The transfer was signed by Master Moncaster but he did not date it. On April 30, 2003 Neuberger J ordered that G&S be allowed to date the transfer with the date of April 30, 2003, and made a without notice freezing order against Mr Nelson in respect of the unsatisfied costs orders which had been made against him.
On June 13, 2003 Peter Smith J ordered that the court sign a Form TP1 and execute the transfer of the property to Mr Nelson. It would seem that, although no land certificate was before this court, Ms Hanley became registered at HM Land Registry as proprietor in February 2004. This was after the charging orders which are at the heart of this appeal.
IV Enforcement of costs orders: order of Peter Smith J dated June 13, 2003
The matter came before Peter Smith J on June 13, 2003. The nature of the application before him is not clear, but it was probably an application to discharge the freezing order made by Neuberger J. By that time seven orders for costs had been made against Mr Nelson, three for costs which were summarily assessed and four for costs which were to be the subject of detailed assessment. Mr Nelson had not made any payment in respect of the summary assessments and G&S had not proceeded to have the detailed assessments carried out.
On June 13, 2003 Peter Smith J made the following orders: (1) that the freezing order of April 30, 2003 be discharged and substituted by a charge over the property and that Mr Nelson pay G&S’s costs of the application to discharge the freezing order, assessed at £2,500; (2) that the interest of Mr Nelson as judgment debtor in the property do stand charged with payment of all sums to be paid to G&S by Mr Nelson pursuant to orders made in the first proceedings and in the second proceedings.
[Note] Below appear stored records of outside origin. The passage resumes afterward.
theorem execAnnounce_good {p : List Instr} {a0 a1 a2 a3 a4 s5} (hs5 : State.Good p s5)
    : OutGood p (execAnnounce a0 a1 a2 a3 a4 s5) := by
  unfold execAnnounce
  exact good_next (by extract_lets -merge -useContext x1_0 x1_1 x1_2; have hx1_0 : State.Good p x1_0 := (State.dethrone_good (State.unmark_good hs5)); try (clear_value x1_0); have hx1_1 : State.Good p x1_1 := (State.mark_good (State.mark_good (State.modFlail_good hx1_0))); try (clear_value x1_1); have hx1_2 : State.Good p x1_2 := (good_ite (State.post_good (State.flCount_good hx1_1)) hx1_1); try (clear_value x1_2); exact (State.settle_good (good_ite hs5 (good_ite (good_ite hs5 (good_ite (State.collide_good hs5) (good_ite (State.lineFree_good (State.mark_good (State.autoEnd_good (State.flailSet_good hs5)))) hs5))) (good_ite (State.collide_good hx1_0) (good_ite (State.viol_good hx1_0) (State.flailSet_good hx1_2)))))))

theorem execElect_good {p : List Instr} {a0 a1 a2 s3} (hs3 : State.Good p s3) : OutGood p (execElect a0 a1 a2 s3) := by
  unfold execElect
  exact good_next (by extract_lets -merge -useContext x1_0; exact (State.settle_good (good_ite hs3 (good_ite (State.collide_good (State.iff_good hs3 (fun _ h6 => (State.setRole_good h6)))) (by split; (exact hs3); (exact (by extract_lets -merge -useContext x7_0 x7_1; have hx7_0 : State.Good p x7_0 := (State.wr_good hs3); try (clear_value x7_0); have hx7_1 : State.Good p x7_1 := (State.setRole_good hx7_0); try (clear_value x7_1); exact (good_ite hx7_0 (good_ite (State.mctrlRun_good (State.modFlail_good (State.setRole_good hx7_0))) (good_ite (State.viol_good hx7_1) hx7_1))))))))))

theorem execMasterLost_good {p : List Instr} {a0 s1} (hs1 : State.Good p s1) : OutGood p (execMasterLost a0 s1) := by
  unfold execMasterLost
  exact good_next (by extract_lets -merge -useContext x1_0; have hx1_0 : State.Good p x1_0 := (State.err_good (State.modFlail_good hs1)); try (clear_value x1_0); exact (State.settle_good (good_ite (good_ite (State.setRole_good hx1_0) hx1_0) hs1)))

theorem execHoldExp_good {p : List Instr} {s} (hs : State.Good p s) : OutGood p (execHoldExp s) := by
  unfold execHoldExp
  exact good_next (State.settle_good (good_ite (State.viol_good (State.unhold_good hs)) hs))

theorem execFrameType_good {p : List Instr} {a0 s1} (hs1 : State.Good p s1) : OutGood p (execFrameType a0 s1) := by
  unfold execFrameType
  exact good_next (State.settle_good (good_ite (State.viol_good (State.mark_good (State.dethrone_good hs1))) hs1))

theorem execIllegalWidth_good {p : List Instr} {a0 s1} (hs1 : State.Good p s1) : OutGood p (execIllegalWidth a0 s1) := by
  unfold execIllegalWidth
  exact good_next (State.settle_good (State.lineLow_good (good_ite (State.viol_good hs1) hs1)))

theorem execFlailStuck_good {p : List Instr} {k us hold s} (hs : State.Good p s) : OutGood p (execFlailStuck k us hold s) :=
  good_next (State.settle_good (good_ite (State.viol_good (State.modFlail_good hs)) hs))

theorem execFlailPortHigh_good {p : List Instr} {a0 a1 s2} (hs2 : State.Good p s2)
    : OutGood p (execFlailPortHigh a0 a1 s2) := by
  unfold execFlailPortHigh
  exact good_next (State.settle_good (good_ite (State.modFlail_good hs2) hs2))

theorem State.alarmAborts_good {p : List Instr} {s} (hs : State.Good p s) : State.Good p (State.alarmAborts s) := by
  unfold State.alarmAborts
  extract_lets -merge -useContext x1_0 x1_1
  have hx1_1 : State.Good p x1_1 := (State.mark_good (State.iff_good hs (fun _ h3 => (State.digestLost_good h3))))
  try clear_value x1_1
  exact (good_ite (good_ite (State.modFlail_good (State.setFrame_good hx1_1)) (State.lineFree_good (State.roundAbort_good
    hx1_1))) (good_ite (State.lineFree_good hx1_1) hx1_1))

theorem execAlarm_good {p : List Instr} {a0 a1 s2} (hs2 : State.Good p s2) : OutGood p (execAlarm a0 a1 s2) := by
  unfold execAlarm
  exact good_next (by extract_lets -merge -useContext x1_0 x1_1 x1_2 x1_3; have hx1_1 : State.Good p x1_1 := (by unfold x1_1; split; (exact (State.iff_good (State.unmark_good hs2) (fun _ h3 => (State.frameLost_good h3)))); (exact (State.unmark_good hs2))); try (clear_value x1_1); have hx1_2 : State.Good p x1_2 := (State.irq_good (State.flCount_good hx1_1)); try (clear_value x1_2); have hx1_3 : State.Good p x1_3 := (State.alarmAborts_good (State.post_good hx1_2)); try (clear_value x1_3); exact (State.settle_good (good_ite (good_ite (State.ask_good hx1_3) hx1_3) (State.lineLow_good hs2))))

theorem execAlarmRepeat_good {p : List Instr} {a0 a1 s2} (hs2 : State.Good p s2)
    : OutGood p (execAlarmRepeat a0 a1 s2) := by
  unfold execAlarmRepeat
  exact good_next (State.settle_good (good_ite (State.iff_good (State.modFlail_good hs2) (fun _ h2 =>
    (State.alarmAborts_good h2))) hs2))

theorem execDigestRestart_good {p : List Instr} {s} (hs : State.Good p s) : OutGood p (execDigestRestart s) := by
  unfold execDigestRestart
  exact good_next (State.settle_good (good_ite (State.putOff_good hs) (good_ite (State.modFlail_good (State.setFrame_good
    hs)) hs)))

theorem State.roundDone_good {p : List Instr} {s} (hs : State.Good p s) : State.Good p (State.roundDone s) := by
  unfold State.roundDone
  extract_lets -merge -useContext x1_0
  exact (State.modFlail_good (State.endWith_good hs))

theorem State.roundNext_good {p : List Instr} {s a1} (hs : State.Good p s) : State.Good p (State.roundNext s a1) := by
  unfold State.roundNext
  extract_lets -merge -useContext x1_0 x1_1
  have hx1_0 : State.Good p x1_0 := (State.modFlail_good hs)
  try clear_value x1_0
  have hx1_1 : State.Good p x1_1 := (State.setFrame_good (State.iff_good hx1_0 (fun _ h3 => (State.mark_good h3))))
  try clear_value x1_1
  exact (good_ite (by split; (exact (good_ite (State.lineFree_good (State.yield_good hx1_1)) (State.setFrame_good hx1_1))); (exact (State.setFrame_good hx1_1))) (State.lineFree_good (State.roundDone_good hx1_0)))

theorem State.roundFrame_good {p : List Instr} {s a1} (hs : State.Good p s) : State.Good p (State.roundFrame s a1) := by
  unfold State.roundFrame
  exact (good_ite (State.modFlail_good (State.lineFree_good hs)) (State.roundNext_good hs))

theorem execDigest_good {p : List Instr} {a0 a1 a2 a3 a4 s5} (hs5 : State.Good p s5)
    : OutGood p (execDigest a0 a1 a2 a3 a4 s5) := by
  unfold execDigest
  exact good_next (by extract_lets -merge -useContext x1_0 x1_1 x1_2 x1_3 x1_4 x1_5 x1_6 x1_7 x1_8; have hx1_1 : State.Good p x1_1 := (good_ite hs5 (State.dethrone_good (State.unmark_good hs5))); try (clear_value x1_1); have hx1_6 : State.Good p x1_6 := (State.wr_good (State.wr_good (State.wr_good (State.wr_good hx1_1)))); try (clear_value x1_6); have hx1_7 : State.Good p x1_7 := (State.irq_good (State.flCount_good hx1_6)); try (clear_value x1_7); have hx1_8 : State.Good p x1_8 := (good_ite (State.err_good (State.flCount_good hx1_7)) (good_ite (State.viol_good hx1_7) hx1_7)); try (clear_value x1_8); exact (State.settle_good (good_ite hs5 (good_ite (State.digestLost_good (State.collide_good (good_ite hs5 (State.dethrone_good (State.unmark_good hs5))))) (good_ite (State.roundFrame_good hx1_8) hx1_8)))))

theorem State.putDiss_good {p : List Instr} {s i l} (hs : State.Good p s) : State.Good p (State.putDiss s i l) := by
  induction l generalizing s i with
  | nil => exact hs
  | cons d t ih => exact ih (State.setW_good hs)

theorem execIdent_good {p : List Instr} {a0 a1 a2 a3 a4 a5 s6} (hs6 : State.Good p s6)
    : OutGood p (execIdent a0 a1 a2 a3 a4 a5 s6) := by
  unfold execIdent
  exact good_next (by extract_lets -merge -useContext x1_0 x1_1 x1_2 x1_3 x1_4 x1_5 x1_6 x1_7 x1_8 x1_9 x1_10; have hx1_4 : State.Good p x1_4 := (good_ite hs6 (State.dethrone_good (State.unmark_good hs6))); try (clear_value x1_4); have hx1_5 : State.Good p x1_5 := (State.wrB_good hx1_4); try (clear_value x1_5); have hx1_6 : State.Good p x1_6 := (State.wrB_good (State.wr_good hx1_5)); try (clear_value x1_6); have hx1_7 : State.Good p x1_7 := (State.each_good hx1_6 (fun _ _ h3 => (State.setW_good h3))); try (clear_value x1_7); have hx1_8 : State.Good p x1_8 := (State.irq_good (State.putDiss_good hx1_7)); try (clear_value x1_8); have hx1_9 : State.Good p x1_9 := (good_foldl (fun _ _ h4 => (State.settle_good (State.post_good h4))) hx1_8); try (clear_value x1_9); have hx1_10 : State.Good p x1_10 := (good_core hx1_9 rfl rfl rfl); try (clear_value x1_10); exact (good_ite (State.settle_good hs6) (good_ite (State.settle_good (State.collide_good (good_ite hs6 (State.dethrone_good (State.unmark_good hs6))))) (State.settle_good (good_ite (State.roundFrame_good hx1_10) hx1_9)))))

theorem execFrameAbandon_good {p : List Instr} {a0 a1 s2} (hs2 : State.Good p s2)
    : OutGood p (execFrameAbandon a0 a1 s2) := by
  unfold execFrameAbandon
  exact good_next (State.settle_good (good_ite (State.frameLost_good hs2) hs2))

theorem State.dgPause_good {p : List Instr} {s a1} (hs : State.Good p s) : State.Good p (State.dgPause s a1).1 := by
  unfold State.dgPause
  exact (State.modFlail_good hs)
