theorem State.ppsGood_good {p : List Instr} {s a1 a2} (hs : State.Good p s) : State.Good p (State.ppsGood s a1 a2) := by
  unfold State.ppsGood
  extract_lets -merge -useContext x1_0 x1_1 x1_2 x1_3 x1_4 x1_5 x1_6 x1_7 x1_8
  have hx1_5 : State.Good p x1_5 := (State.count_good (State.wrI_good (State.wr_good (State.wr_good (State.wr_good hs)))))
  try clear_value x1_5
  have hx1_6 : State.Good p x1_6 := (State.modClk_good hx1_5)
  try clear_value x1_6
  exact (good_ite (State.timeStep_good (State.wr_good hx1_6)) (good_ite hx1_6 (good_ite (State.timeStep_good hx1_6)
    (State.timeSlew_good hx1_6))))

theorem State.ppsBad_good {p : List Instr} {s} (hs : State.Good p s) : State.Good p (State.ppsBad s) := by
  unfold State.ppsBad
  exact (State.err_good (State.count_good hs))

theorem State.ppsTake_good {p : List Instr} {s a1} (hs : State.Good p s) : State.Good p (State.ppsTake s a1) := by
  unfold State.ppsTake
  exact good_ite (State.ppsGood_good hs) (good_ite (State.ppsBad_good hs) hs)

theorem State.ppsEnd_good {p : List Instr} {s} (hs : State.Good p s) : State.Good p (State.ppsEnd s) := by
  unfold State.ppsEnd
  exact good_foldl (fun _ _ h => State.ppsTake_good h) (State.modClk_good hs)

theorem execPpsEdge_good {p : List Instr} {a0 s1} (hs1 : State.Good p s1) : OutGood p (execPpsEdge a0 s1) := by
  unfold execPpsEdge
  exact good_next (State.settle_good (good_ite (State.modClk_good hs1) hs1))

theorem execPpsMissed_good {p : List Instr} {s} (hs : State.Good p s) : OutGood p (execPpsMissed s) := by
  unfold execPpsMissed
  exact good_next (by extract_lets -merge -useContext x1_0 x1_1; have hx1_1 : State.Good p x1_1 := (State.modClk_good (State.ppsBad_good hs)); try (clear_value x1_1); exact (State.settle_good (good_ite (good_ite (State.err_good (State.modClk_good (State.wr_good hx1_1))) hx1_1) hs)))

end Sys2Proof.Machine
end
Those included costs orders in respect of costs which had not been assessed. It was accepted by G&S that the charging order could not stand in relation to those costs.
Ms Hanley and Mr Nelson issued applications for an order that the orders of Peter Smith J be set aside. On December 1, 2003 Lindsay J rejected an application by Ms Hanley to set aside those orders, and made a costs order both against Mr Nelson and Ms Hanley. On February 5, 2004 Lewison J dismissed Mr Nelson’s application.
Mr Nelson and Ms Hanley applied for permission to appeal against the decision of Lindsay J (and perhaps also of Lewison J’s order), and their applications were dismissed by Kennedy and Jonathan Parker LJJ on May 20, 2004. They were ordered to pay G&S’s costs assessed at £1,864. But Jonathan Parker LJ envisaged that Mr Nelson and Ms Hanley might wish to make an application under section 3(5) of the 1979 Act to vary or discharge the charging order.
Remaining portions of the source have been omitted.